-- ==== Sys2Proof/Machine/PoolMem.lean ====
section
/-! DEFINITION. Scalar loads and stores, bit-granular access, and circular buffers (07 R157 to R167). -/

namespace Sys2Proof.Machine

/-- A load of `z` bytes (R157): the address is g[a] + SExt(imm16) × z. -/
def load (z : Nat) (ext : Nat → Word) (w : W32) (d a : Reg) (i : BitVec 16) (s : State) :
    Host.Outcome State Fault Refusal :=
  runOp [a] d (fun s r t vs =>
    let ea := vs.headD 0 + simm i * word z
    if ea.toNat % z ≠ 0 then .trap { cause := 0x11, info := wordInfo w, addr := ea }
    else (s.locate r (ownerOf t.cw) ea z { read := true }).eff (wordInfo w) ea fun l =>
      s.loads r [l] fun s => if s.poisoned l then .trap { cause := 0x52, addr := ea } else .done s (ext (ofBytes (s.readLoc l)))) s

/-- A store of the low `z` bytes of g[d] (R157): at first it is visible to its slot alone (11 R245). -/
def store (z : Nat) (w : W32) (d a : Reg) (i : BitVec 16) (s : State) : Host.Outcome State Fault Refusal :=
  runOp [a, d] 0 (fun s r t vs =>
    let ea := vs.headD 0 + simm i * word z
    if ea.toNat % z ≠ 0 then .trap { cause := 0x11, info := wordInfo w, addr := ea }
    else (s.locate r (ownerOf t.cw) ea z { write := true }).eff (wordInfo w) ea fun l =>
      .done (s.buffer r { hold := s.taskHold r t, home := t.home, loc := l, bytes := toBytes z (vs.getD 1 0).toNat }) 0) s

/-- `ld.s8` (R157). -/
def execLdS8 (d a : Reg) (i : BitVec 16) (s : State) : Host.Outcome State Fault Refusal :=
  load 1 (fun v => sext (word v) 8) (encRI 0x10 d a i) d a i s

/-- `ld.n8` (R157). -/
def execLdN8 (d a : Reg) (i : BitVec 16) (s : State) : Host.Outcome State Fault Refusal :=
  load 1 (fun v => word v) (encRI 0x11 d a i) d a i s

/-- `ld.s16` (R157). -/
def execLdS16 (d a : Reg) (i : BitVec 16) (s : State) : Host.Outcome State Fault Refusal :=
  load 2 (fun v => sext (word v) 16) (encRI 0x12 d a i) d a i s

/-- `ld.n16` (R157). -/
def execLdN16 (d a : Reg) (i : BitVec 16) (s : State) : Host.Outcome State Fault Refusal :=
  load 2 (fun v => word v) (encRI 0x13 d a i) d a i s

/-- `ld.s32` (R157). -/
def execLdS32 (d a : Reg) (i : BitVec 16) (s : State) : Host.Outcome State Fault Refusal :=
  load 4 (fun v => sext (word v) 32) (encRI 0x14 d a i) d a i s

/-- `ld.n32` (R157). -/
def execLdN32 (d a : Reg) (i : BitVec 16) (s : State) : Host.Outcome State Fault Refusal :=
  load 4 (fun v => word v) (encRI 0x15 d a i) d a i s

/-- `ld.64` (R157). -/
def execLd64 (d a : Reg) (i : BitVec 16) (s : State) : Host.Outcome State Fault Refusal :=
  load 8 (fun v => word v) (encRI 0x16 d a i) d a i s

/-- `st.8` (R157). -/
def execSt8 (d a : Reg) (i : BitVec 16) (s : State) : Host.Outcome State Fault Refusal :=
  store 1 (encRI 0x18 d a i) d a i s

/-- `st.16` (R157). -/
def execSt16 (d a : Reg) (i : BitVec 16) (s : State) : Host.Outcome State Fault Refusal :=
  store 2 (encRI 0x19 d a i) d a i s

/-- `st.32` (R157). -/
def execSt32 (d a : Reg) (i : BitVec 16) (s : State) : Host.Outcome State Fault Refusal :=
  store 4 (encRI 0x1a d a i) d a i s

/-- `st.64` (R157). -/
def execSt64 (d a : Reg) (i : BitVec 16) (s : State) : Host.Outcome State Fault Refusal :=
  store 8 (encRI 0x1b d a i) d a i s

/-! ## Bit-granular access (R158) -/

/-- A bit field that a descriptor names: the first word touched, the bit offset in it, the width, and whether a second word
is touched. -/
structure BitPlace where
  first : Word
  shift : Nat
  width : Nat
  two : Bool

def bitPlace (base desc : Word) : BitPlace :=
  let w := bits desc 36 32 + 1
  let p := bits desc 31 0 % 32
  ⟨base + word (bits desc 31 0 / 32 * 4), p, w, decide (32 < p + w)⟩

/-- The words of a field, each checked under R153, R154 and the range-lock table: the first word whole, then the second
(log 97). -/
def State.locateWord (s : State) (r : SlotRef) (a : Word) : Got Loc :=
  match s.poolRange r.core (poolOffset a) 4 with
  | none => .trap 0x12
  | some (t, b) => if s.lockedAt r.core (.pool t.idx) b 4 then .trap 0x30 else .ok (.pool t b 4)

def State.locateBits (s : State) (r : SlotRef) (b : BitPlace) : Got (List Loc) :=
  let last := if b.two then b.first + 4 else b.first
  if !inPoolSpace b.first || !inPoolSpace last then .trap 0x12
  else (s.locateWord r b.first).bind fun l =>
    if b.two then (s.locateWord r last).bind fun l' => .ok [l, l'] else .ok [l]

/-- The operand checks of a bit access, in the order of R158. -/
def bitChecks (base desc : Word) (store : Bool) : Option (BitVec 8) :=
  if base.toNat % 4 ≠ 0 then some 0x11
  else if bits desc 63 38 ≠ 0 || (store && bit desc 37) then some 0x14
  else none

/-- `ldbit` (R158). A report names the first word touched, whichever word raises it (log 125). -/
def execLdbit (d a b : Reg) (h : BitVec 1) (s : State) : Host.Outcome State Fault Refusal :=
  let w := wordInfo (encRR 0x03 d a b h 0 0x00)
  runOp [a, b] d (fun s r _ vs =>
    let base := vs.headD 0
    let desc := vs.getD 1 0
    match bitChecks base desc false with
    | some c => .trap { cause := c, info := w, addr := base }
    | none =>
      let p := bitPlace base desc
      (s.locateBits r p).eff w p.first fun ls =>
        s.loads r ls fun s => if ls.any s.poisoned then .trap { cause := 0x52, addr := p.first }
        else
          let f := word (ofBytes (ls.flatMap s.readLoc) / 2 ^ p.shift % 2 ^ p.width)
          .done s (if bit desc 37 then sext f p.width else f)) s

/-- The bytes of the words of a field as one location, where they lie in one pool. -/
def joined : List Loc → Option Loc
  | [.pool c off len] => some (.pool c off len)
  | [.pool c off len, .pool d off' len'] => if c = d ∧ off' = off + len then some (.pool c off (len + len')) else none
  | _ => none

/-- `stbit` (R158): a store (11 R243), whose words are read and written back as one indivisible access when it is performed. Where they lie
in two pools, it is performed as it retires, after the slot's earlier stores (log 93). -/
def execStbit (d a b : Reg) (h : BitVec 1) (s : State) : Host.Outcome State Fault Refusal :=
  let w := wordInfo (encRR 0x03 d a b h 0 0x01)
  runOp [a, b, d] 0 (fun s r t vs =>
    let base := vs.headD 0
    let desc := vs.getD 1 0
    match bitChecks base desc true with
    | some c => .trap { cause := c, info := w, addr := base }
    | none =>
      let p := bitPlace base desc
      (s.locateBits r p).eff w p.first fun ls => match joined ls with
        | some l =>
          .done (s.buffer r
            { hold := s.taskHold r t, home := t.home, loc := l, bytes := toBytes (4 * ls.length) ((vs.getD 2 0).toNat % 2 ^ p.width)
              am := some (.bits p.shift p.width) }) 0
        | none => s.fences r fun s =>
          let bs := toBytes (4 * ls.length) (insertBits p.shift p.width (ofBytes (ls.flatMap s.readLoc)) (vs.getD 2 0).toNat)
          .done ((ls.zip [bs.take 4, bs.drop 4]).foldl (fun s (l, x) => s.storeNow r t l x) s) 0) s

/-! ## Circular buffers (R159 to R167) -/

/-- A drill operation of the core names a handle (R164). -/
def Core.drillNames (c : Core) (k : BitVec 4) : Bool := c.drq.any fun o => o.dring = some k || o.sring = some k

/-- What `cb.init` refuses after the handle is not busy (R164). -/
def ringRefused (part base v : Word) : Bool :=
  let size := (bits v 15 0 + 1) * 8
  let n := bits v 31 16 + 1
  bits v 63 35 ≠ 0 || bits v 33 32 = 3 || 4096 < n || base.toNat % 8 ≠ 0 || base.toNat < (spbase part).toNat ||
    poolEnd.toNat < base.toNat + size * n || (bits v 33 32 = 1 && size ≠ 8)

/-- `cb.init` (R164). -/
def execCbInit (a b : Reg) (h : BitVec 1) (k : BitVec 4) (s : State) : Host.Outcome State Fault Refusal :=
  let w := wordInfo (encRR 0x03 0 a b h k 0x02)
  runOp [a, b] 0 (fun s r _ vs =>
    let c := s.core r.core
    let base := vs.headD 0
    let v := vs.getD 1 0
    if c.drillNames k then .trap { cause := 0x3C, info := w }
    else if ringRefused c.part base v then .trap { cause := 0x3A, info := w }
    else .done (s.setCore r.core (c.setHandle k
      { init := true, base := base, size := (bits v 15 0 + 1) * 8, slots := bits v 31 16 + 1, head := 0, tail := 0, fill := 0
        prod := BitVec.ofNat 2 (bits v 33 32), cons := BitVec.ofNat 1 (bits v 34 34) })) 0) s

/-- The checks of a `cb` instruction on a handle, in the order of R165 and R166. -/
def cbChecks (x : Handle) (wrongSide : Bool) (n limit : Nat) : Option (BitVec 8) :=
  if !x.init then some 0x38 else if wrongSide then some 0x39 else if limit < n then some 0x3B else none

/-- `cb.need` (R165): it completes at the first moment at which the slots are filled. While it waits, its checks meet the handle as it
is then, also where another slot has set it up anew (log 117). -/
def execCbNeed (a : Reg) (h : BitVec 1) (k : BitVec 4) (s : State) : Host.Outcome State Fault Refusal :=
  runOp [a] 0 (fun s r t vs =>
    let x := (s.core r.core).handle k
    let n := (vs.headD 0).toNat
    if t.hasMet (.need k n) then .done s 0
    else match cbChecks x (x.cons ≠ 0) n x.slots with
    | some c => .trap { cause := c, info := wordInfo (encRR 0x03 0 a 0 h k 0x03) }
    | none => if n ≤ x.fill then .done s 0 else waitFor r (.need k n)) s

/-- `cb.room` (R165): it completes at the first moment at which the slots are free. A handle set up anew meanwhile is met as it is then
(log 117). -/
def execCbRoom (a : Reg) (h : BitVec 1) (k : BitVec 4) (s : State) : Host.Outcome State Fault Refusal :=
  runOp [a] 0 (fun s r t vs =>
    let x := (s.core r.core).handle k
    let n := (vs.headD 0).toNat
    if t.hasMet (.room k n) then .done s 0
    else match cbChecks x (x.prod ≠ 0) n x.slots with
    | some c => .trap { cause := c, info := wordInfo (encRR 0x03 0 a 0 h k 0x04) }
    | none => if n ≤ x.slots - x.fill then .done s 0 else waitFor r (.room k n)) s

/-- A consumer's advance (R160). -/
def Handle.consume (x : Handle) (n : Nat) : Handle := { x with head := (x.head + n) % x.slots, fill := x.fill - n }
/-- A producer's advance (R160). -/
def Handle.produce (x : Handle) (n : Nat) : Handle := { x with tail := (x.tail + n) % x.slots, fill := x.fill + n }

/-- `cb.adv.h` (R166): a release at core scope (R162). -/
def execCbAdvH (a : Reg) (h : BitVec 1) (k : BitVec 4) (s : State) : Host.Outcome State Fault Refusal :=
  runOp [a] 0 (fun s r _ vs =>
    let x := (s.core r.core).handle k
    let n := (vs.headD 0).toNat
    match cbChecks x (x.cons ≠ 0) n x.fill with
    | some c => .trap { cause := c, info := wordInfo (encRR 0x03 0 a 0 h k 0x05) }
    | none => s.fences r fun s => .done (s.setCore r.core ((s.core r.core).setHandle k (x.consume n))) 0) s

/-- `cb.adv.t` (R166): a release at core scope (R162). -/
def execCbAdvT (a : Reg) (h : BitVec 1) (k : BitVec 4) (s : State) : Host.Outcome State Fault Refusal :=
  runOp [a] 0 (fun s r _ vs =>
    let x := (s.core r.core).handle k
    let n := (vs.headD 0).toNat
    match cbChecks x (x.prod ≠ 0) n (x.slots - x.fill) with
    | some c => .trap { cause := c, info := wordInfo (encRR 0x03 0 a 0 h k 0x06) }
    | none => s.fences r fun s => .done (s.setCore r.core ((s.core r.core).setHandle k (x.produce n))) 0) s

/-- The value of `cb.stat` (R167). -/
def Handle.stat (x : Handle) : Word :=
  if !x.init then 0
  else word (x.fill + x.head * 2 ^ 16 + x.tail * 2 ^ 32 + 2 ^ 48 + x.prod.toNat * 2 ^ 49 + x.cons.toNat * 2 ^ 51)

/-- `cb.stat` (R167). -/
def execCbStat (d : Reg) (_ : BitVec 1) (k : BitVec 4) (s : State) : Host.Outcome State Fault Refusal :=
  readOp [] d (fun s r _ _ => ((s.core r.core).handle k).stat) s

end Sys2Proof.Machine
end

..........

◆ **Try it**: For each line of the material that contains "home", return a copy.

◆ **Result**:
      .done (s.buffer r { hold := s.taskHold r t, home := t.home, loc := l, bytes := toBytes z (vs.getD 1 0).toNat }) 0) s
            { hold := s.taskHold r t, home := t.home, loc := l, bytes := toBytes (4 * ls.length) ((vs.getD 2 0).toNat % 2 ^ p.width)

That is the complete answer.